- Woogenellup
- Coordinates: 34°32′14″S 117°53′38″E﻿ / ﻿34.53722°S 117.89390°E
- Country: Australia
- State: Western Australia
- LGA(s): Shire of Plantagenet;
- Location: 343 km (213 mi) SE of Perth; 55 km (34 mi) N of Albany; 22 km (14 mi) NE of Mount Barker;

Government
- • State electorate(s): Warren-Blackwood;
- • Federal division(s): O'Connor;

Area
- • Total: 325.6 km^{2} (125.7 sq mi)

Population
- • Total(s): 116 (SAL 2021)
- Postcode: 6324
Localities around Woogenellup
| Kendenup | Stirling Range NP | Stirling Range NP |
| Kendenup | Woogenellup | Takalarup |
| Mount Barker | Porongurup | Takalarup |

= Woogenellup, Western Australia =

Locality in the Shire of Plantagenet, Western Australia

Woogenellup, sometimes also spelled Woogenilup, is a rural locality of the Shire of Plantagenet in the Great Southern region of Western Australia. The eastern border of Woogenellup is formed by Chester Pass Road, while the southern boundary of the Stirling Range National Park forms its northern border. The Kalgan River runs through the locality from north-west to south-east, and the Kalgan Plains Nature Reserve is located within Woogenellup, south of the river.

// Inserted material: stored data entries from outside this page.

/-! ### The mirror stream as its reader (R449, R451 to R455; 02 R75; 03 R755; 13 R530 to R532) -/

/-- A store of the stream lands here. -/
def State.landMirror (s : State) (l : MirrorLine) : State :=
  let s := s.setTwin { s.twin with rx := { s.twin.rx with
    digest := BitVec.ofNat 64 ((crcKind 2).run s.twin.rx.digest.toNat (digestBytes l.seq l.line l.st.data l.st.mask)) } }
  match s.regionAt (l.line / 64) with
  | none => s
  | some i =>
    if (s.region i).dur ≠ .m then s else
    let s := s.setTwin { s.twin with rx := { s.twin.rx with later := s.twin.rx.later ++ [l] } }
    let n := s.newId
    n.2.placeLine (n.2.ingressStore n.1 l.line l.st.data l.st.mask i (.mirrorIn l.seq) l.poison)
/-- A region-table entry from its 16 bytes (03 R97). -/
def regionOf (b : List Byte) : Region :=
  let w := fun k => leNat ((b.drop (4 * k)).take 4)
  let st : RState := match w 0 / 2 ^ 29 with
    | 1 => .offered | 2 => .active | 3 => .retyping | 4 => .releasing | 5 => .draining | _ => .free
  ⟨st, w 0 % 2 ^ 20, w 1, w 2 / 2 ^ 16 % 64, (w 2 / 512) % 2 = 1, BitVec.ofNat 9 (w 2), w 3 / 65536, w 3 % 65536⟩
/-- Do two ranges of DLA[47:28] overlap? -/
def rangesMeet (b1 n1 b2 n2 : Nat) : Bool := b1 < b2 + n2 + 1 && b2 < b1 + n1 + 1
/-- An L or V entry here that an entry of the owner meets in index or DLA range (03 R755). -/
def State.meetsLocal (s : State) (e : TwinEntry) : Bool :=
  s.rgn.regions.any fun kv => kv.2.state ≠ .free && kv.2.dur ≠ .m &&
    (kv.1 = e.index || rangesMeet kv.2.base kv.2.sizeM1 e.base e.sizeM1)
/-- ENTRY_CLASH follows the entries that still collide. -/
def State.settleClash (s : State) : State :=
  let l := s.twin.clash.filter fun e => s.meetsLocal e.1
  if l.length = s.twin.clash.length then s
  else (s.setTwin { s.twin with clash := l }).setBit F.TWN_STATUS_ENTRY_CLASH (!l.isEmpty)
/-- The mirror's copy of a region goes: its pages are discarded and its entry is FREE (03 R94, R98). Only the owner of its set may ask it. -/
def State.dropMirror (s : State) (i : Nat) : State :=
  let old := s.region i
  if old.state = .free || old.dur ≠ .m || s.owns old.rset || !s.twin.peerSets.getLsbD old.rset then s else
  let s := (s.pagesOf old).foldl (fun a p => a.discardPage true p) s
  let s := { s with pers := { s.pers with
    landing := s.pers.landing.filter (fun e => e.region ≠ i), ingress := s.pers.ingress.filter (fun e => e.region ≠ i),
    flushes := s.pers.flushes.filter fun f => f.region ≠ i } }
  ((s.putRegion i { Region.empty with rgen := (old.rgen + 1) % 65536 }).setUse.raise 52).stretchExit
/-- The own M regions that an entry of the twin kept apart: once it is gone the twin gets their entries, and their pages (03 R755). -/
def State.unclash (s : State) (i : Nat) : State :=
  match s.rgn.twinEntries.find? fun e => e.index = i with
  | none => s
  | some e =>
    let mine := (s.rgn.regions.filter fun kv => kv.2.state ≠ .free && kv.2.dur = .m && s.owns kv.2.rset &&
      (kv.1 = i || rangesMeet kv.2.base kv.2.sizeM1 e.base e.sizeM1)).map (·.1)
    let sets := mine.foldl (fun m j => m ||| (1#64 <<< (s.region j).rset)) 0#64
    let s := { s with rgn := { s.rgn with twinEntries := s.rgn.twinEntries.filter fun e => e.index ≠ i } }
    if mine.isEmpty || !s.isPaired then s else
    (s.setTwin { s.twin with regionNotes := s.twin.regionNotes ++ mine, resync := s.twin.resync ||| sets }).setBit F.TWN_STATUS_RESYNC true
/-- An entry of a set that the twin owns takes its place here: RGN_STATE and the budgets follow (03 R96, R98, R120). -/
def State.takeEntry (s : State) (i : Nat) (r : Region) : State :=
  let old := s.region i
  let s := (s.putRegion i r).setUse
  let s := (s.pagesOf r).foldl (fun a p => a.beginMeet r p) s
  if old.state = r.state then s else s.raise 52
/-- A REGION_NOTICE in its place: an L or V entry of the twin is recorded, an entry of a mirrored set is applied unless it collides. -/
def State.applyRegion (s : State) (i : Nat) (b : List Byte) : State :=
  let r := regionOf b
  let s := s.unclash i
  let s := s.setTwin { s.twin with clash := s.twin.clash.filter fun e => e.1.index ≠ i }
  let s := s.setBit F.TWN_STATUS_ENTRY_CLASH (!s.twin.clash.isEmpty)
  if r.state = .free then s.dropMirror i
  else if r.dur ≠ .m then
    let s := s.dropMirror i
    { s with rgn := { s.rgn with twinEntries := s.rgn.twinEntries ++ [⟨i, r.base, r.sizeM1⟩] } }
  else if s.owns r.rset then s
  else
    let e : TwinEntry := ⟨i, r.base, r.sizeM1⟩
    if s.meetsLocal e then
      let was := s.bit F.TWN_STATUS_ENTRY_CLASH
      let s := s.setTwin { s.twin with clash := s.twin.clash ++ [(e, r.rset)] }
      let s := s.setStale (s.staleMap ||| (1#64 <<< r.rset))
      if was then s else (s.setBit F.TWN_STATUS_ENTRY_CLASH true).raise 448
    else s.takeEntry i r
/-- A MIRROR_CTL of kinds 1 to 3 in its place in the stream. -/
def State.applyNote (s : State) (pl : List Byte) : State :=
  let f := fun off n => leNat ((pl.drop off).take n)
  match f 0 1 with
  | 1 =>
    let x := s.twin.rx
    let e := (f 8 4, BitVec.ofNat 64 ((crcKind 2).result x.digest.toNat), f 12 4)
    let done := (e :: x.done).take 4
    s.setTwin { s.twin with rx := { x with
      done := done, epoch := (f 8 4 + 1) % 2 ^ 32, digest := 0,
      later := if s.staleMap ≠ 0 then x.later else match done[3]? with
        | some o => x.later.filter fun l => !older 32 l.seq o.2.2
        | none => x.later } }
  | 2 =>
    let p := f 16 8 / 4096
    s.setPage p { s.page p with sf := f 24 1 % 2 = 1 }
  | 3 => s.applyRegion (f 12 2) ((pl.drop 16).take 16)
  | _ => s
/-- Does a store of the stream wait for its page's word or its page? Those after it wait behind it: they land in order (R449; 05 R196). -/
def State.mirrorWaits (s : State) : List Nat :=
  (s.rgn.psWait.map PsWait.req ++ s.pers.holdQ).filterMap fun q =>
    match q with
    | .write st => (match st.origin with | .mirrorIn n => some n | _ => none)
    | _ => none
/-- Everything whose turn has come: notes at the next number, then the store of that number. -/
def State.rxLoop (s : State) : Nat → State
  | 0 => s
  | k + 1 =>
    let x := s.twin.rx
    if !s.mirrorWaits.isEmpty then s else
    match x.notes.find? fun n => !newer 32 n.1 x.expect with
    | some n => ((s.setTwin { s.twin with rx := { x with notes := x.notes.erase n } }).applyNote n.2).rxLoop k
    | none =>
      match x.reorder.find? fun l => l.seq = x.expect with
      | some l =>
        ((s.setTwin { s.twin with rx := { x with reorder := x.reorder.filter (fun y => y.seq ≠ l.seq),
                                                 expect := (x.expect + 1) % 2 ^ 32 } }).landMirror l).rxLoop k
      | none => s
def State.rxRun (s : State) : State := s.rxLoop (s.twin.rx.notes.length + s.twin.rx.reorder.length + 1)
/-- Lines of a MIRROR packet. -/
def mirrorLines (h : UtHdr) (pl : List Byte) : List MirrorLine :=
  let dir := fun i => leNat ((pl.drop (4 * i)).take 4)
  (List.range h.len).map fun i =>
    let d := dir i
    let k := ((List.range i).filter fun j => (dir j).testBit 30).length
    let mask := if d.testBit 30 then BitVec.ofNat 64 (leNat ((pl.drop (256 + 8 * k)).take 8)) else BitVec.allOnes 64
    ⟨(h.msn + i) % 2 ^ 32, h.offset / 64 + d % 2 ^ 28, ⟨BitVec.ofNat 512 (leNat ((pl.drop (320 + 64 * i)).take 64)), mask⟩, d.testBit 31⟩
/-- A MIRROR packet: its lines land in sequence order, those ahead of a gap wait in the reorder buffer (R449). In HOLD they wait. -/
def State.mirrorIn (s : State) (h : UtHdr) (pl : List Byte) : State :=
  let x := s.twin.rx
  let ls := (mirrorLines h pl).filter fun l => !older 32 l.seq x.expect && !x.reorder.any fun r => r.seq = l.seq
  let s := s.setTwin { s.twin with rx := { x with reorder := x.reorder ++ ls } }
  if s.inHold then s else s.rxRun
/-- LANDED: every store below it has been landed and admitted (02 R75; 13 R531). -/
def State.landedSeq (s : State) : Nat :=
  let due := (s.pers.landing.filter fun e => !e.localOk).filterMap (fun e : LandEntry => match e.origin with | .mirrorIn q => some q | _ => none) ++
    s.pers.ingress.filterMap (fun e : IngressStore => match e.origin with | .mirrorIn q => some q | _ => none) ++ s.mirrorWaits
  due.foldl (fun m q => if older 32 q m then q else m) s.twin.rx.expect
/-- The epoch and digest that an acknowledgement reports: the newest epoch whose last store has landed (R453). DESIGN CHOICE (log 93): before
one has, the number before 0, with digest 0; no rule says what it reports then. -/
def State.doneEpoch (s : State) : Nat × BitVec 64 :=
  match s.twin.rx.done.find? fun e => !older 32 s.landedSeq e.2.2 with
  | some e => (e.1, e.2.1)
  | none => (2 ^ 32 - 1, 0)
/-- MIRROR_ACK_SEND. -/
def State.mirrorAckSend (s : State) : State :=
  if !s.isPaired || !s.running then s else
  let d := s.doneEpoch
  let pl := natBytes 4 s.landedSeq ++ natBytes 4 d.1 ++ natBytes 8 d.2.toNat ++ natBytes 8 s.pdkLimit ++ natBytes 8 0
  s.twinSend { hdrOf 0x11 2 with len := 32 } pl none
/-- A resync page with both halves: the copy in place of every other of the page, then the stream's later stores to it (R455). Stores that this
unit kept from before do not drain over it (R454). -/
def State.applyResync (s : State) (p snap : Nat) (a b : ResyncHalf) : State :=
  let bytes := a.bytes ++ b.bytes
  let pg : SMap Byte := sputAll 0 [] ((List.range 4096).zip bytes)
  let s := (s.dropHot p).dropStaged p
  let s := { s with pers := { s.pers with
    landing := s.pers.landing.map fun e : LandEntry => if e.line / 64 = p && !e.origin.isMirrorIn then { e with drained := true } else e } }
  let s := s.fillDram p pg true
  let s := s.setPage p { s.page p with zero := false, mir := .mirrored }
  let lines := (List.range 64).map (64 * p + ·)
  let bad := lines.filter fun l => (if l % 64 < 32 then a.poison.testBit (l % 32) else b.poison.testBit (l % 32))
  let s := (s.unpoisonPage p).poisonLines bad
  let redo := s.twin.rx.later.filter fun l => l.line / 64 = p && !older 32 l.seq snap
  let s : State := redo.foldl (fun (c : State) (l : MirrorLine) => (c.storePoison l.line l.poison l.st.mask).writeCopies l.line l.st.data l.st.mask) s
  if (s.page p).pdk ≠ .clean then s else if s.admitOk true true then s.admitPage p true else s.oweWt p
/-- A MIRROR_CTL of kinds 4 to 8, applied on arrival (13 R532). -/
def State.applyCtl (s : State) (pl : List Byte) : State :=
  let f := fun off n => leNat ((pl.drop off).take n)
  match f 0 1 with
  | 4 =>
    let h : ResyncHalf := ⟨f 16 8 / 4096, f 12 1, f 8 4, (pl.drop 32).take 2048, f 24 4⟩
    let rest := s.twin.rx.halves.filter fun x => x.page ≠ h.page
    match s.twin.rx.halves.find? fun x => x.page = h.page && x.snap = h.snap && x.half ≠ h.half with
    | some o =>
      let s := s.setTwin { s.twin with rx := { s.twin.rx with halves := rest } }
      match s.regionAt h.page with
      | some i => if (s.region i).dur ≠ .m || s.owns (s.region i).rset then s
        else s.applyResync h.page h.snap (if h.half = 0 then h else o) (if h.half = 0 then o else h)
      | none => s
    | none => s.setTwin { s.twin with rx := { s.twin.rx with halves := rest ++ [h] } }
  | 5 =>
    let ps := (List.range (min 510 (f 8 2))).map fun i => f (16 + 8 * i) 8 / 4096
    s.setTwin { s.twin with keptPages := ps.foldl (fun l p => insNat p l) s.twin.keptPages }
  | 6 =>
    let held := s.twin.clash.foldl (fun a e => a ||| (1#64 <<< e.2)) 0#64
    let m := BitVec.ofNat 64 (f 8 8) &&& ~~~held
    let s := s.setStale (s.staleMap &&& ~~~m)
    -- entries kept from before the sets were lost are covered by the copies (R454)
    let ok := fun e : LandEntry =>
      if e.cls = .m && e.mseq.isNone && !e.twinOk && m.getLsbD (s.region e.region).rset then { e with twinOk := true } else e
    ({ s with pers := { s.pers with landing := s.pers.landing.map ok } }).settleAcks
  | 7 =>
    let r := s.epc.reh
    s.setReh { r with number := f 8 4, joinAt := some (s.now + us (f 12 4)) }
  | 8 =>
    let r := s.epc.reh
    if r.phase = .idle || r.number ≠ f 8 4 then s else
    let s := s.setReh { r with gTwin := some (f 16 8) }
    if r.ended then s.rehFinish else s
  | _ => s
/-- Position in the stream of a MIRROR_CTL of kinds 1 to 3: it applies once the next expected number has reached it (13 R532). -/
def notePlace (pl : List Byte) : Nat :=
  let q := leNat ((pl.drop 8).take 4)
  if leNat (pl.take 1) = 1 then leNat ((pl.drop 12).take 4) else (q + 1) % 2 ^ 32
/-- A MIRROR_CTL of kinds 1 to 3 takes its place; a mark that has been applied is not applied again. -/
def State.noteIn (s : State) (pl : List Byte) : State :=
  let x := s.twin.rx
  let again := leNat (pl.take 1) = 1 && (x.notes.any (fun n => n.2 = pl) || older 32 (leNat ((pl.drop 8).take 4)) x.epoch)
  if again then s else
  let s := s.setTwin { s.twin with rx := { x with notes := x.notes ++ [(notePlace pl, pl)] } }
  if s.inHold then s else s.rxRun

Woogenellup is located on the traditional land of the Menang people of the Noongar nation.

==Nature reserve==
The Kalgan Plains Nature Reserve was gazetted on 4 March 1960, has a size of 0.52 km2, and is located within the Mallee bioregion. The Corackerup Nature Reserve was gazetted on 17 May 1963, has a size of 43.34 km2, and is located within the Esperance Plains bioregion.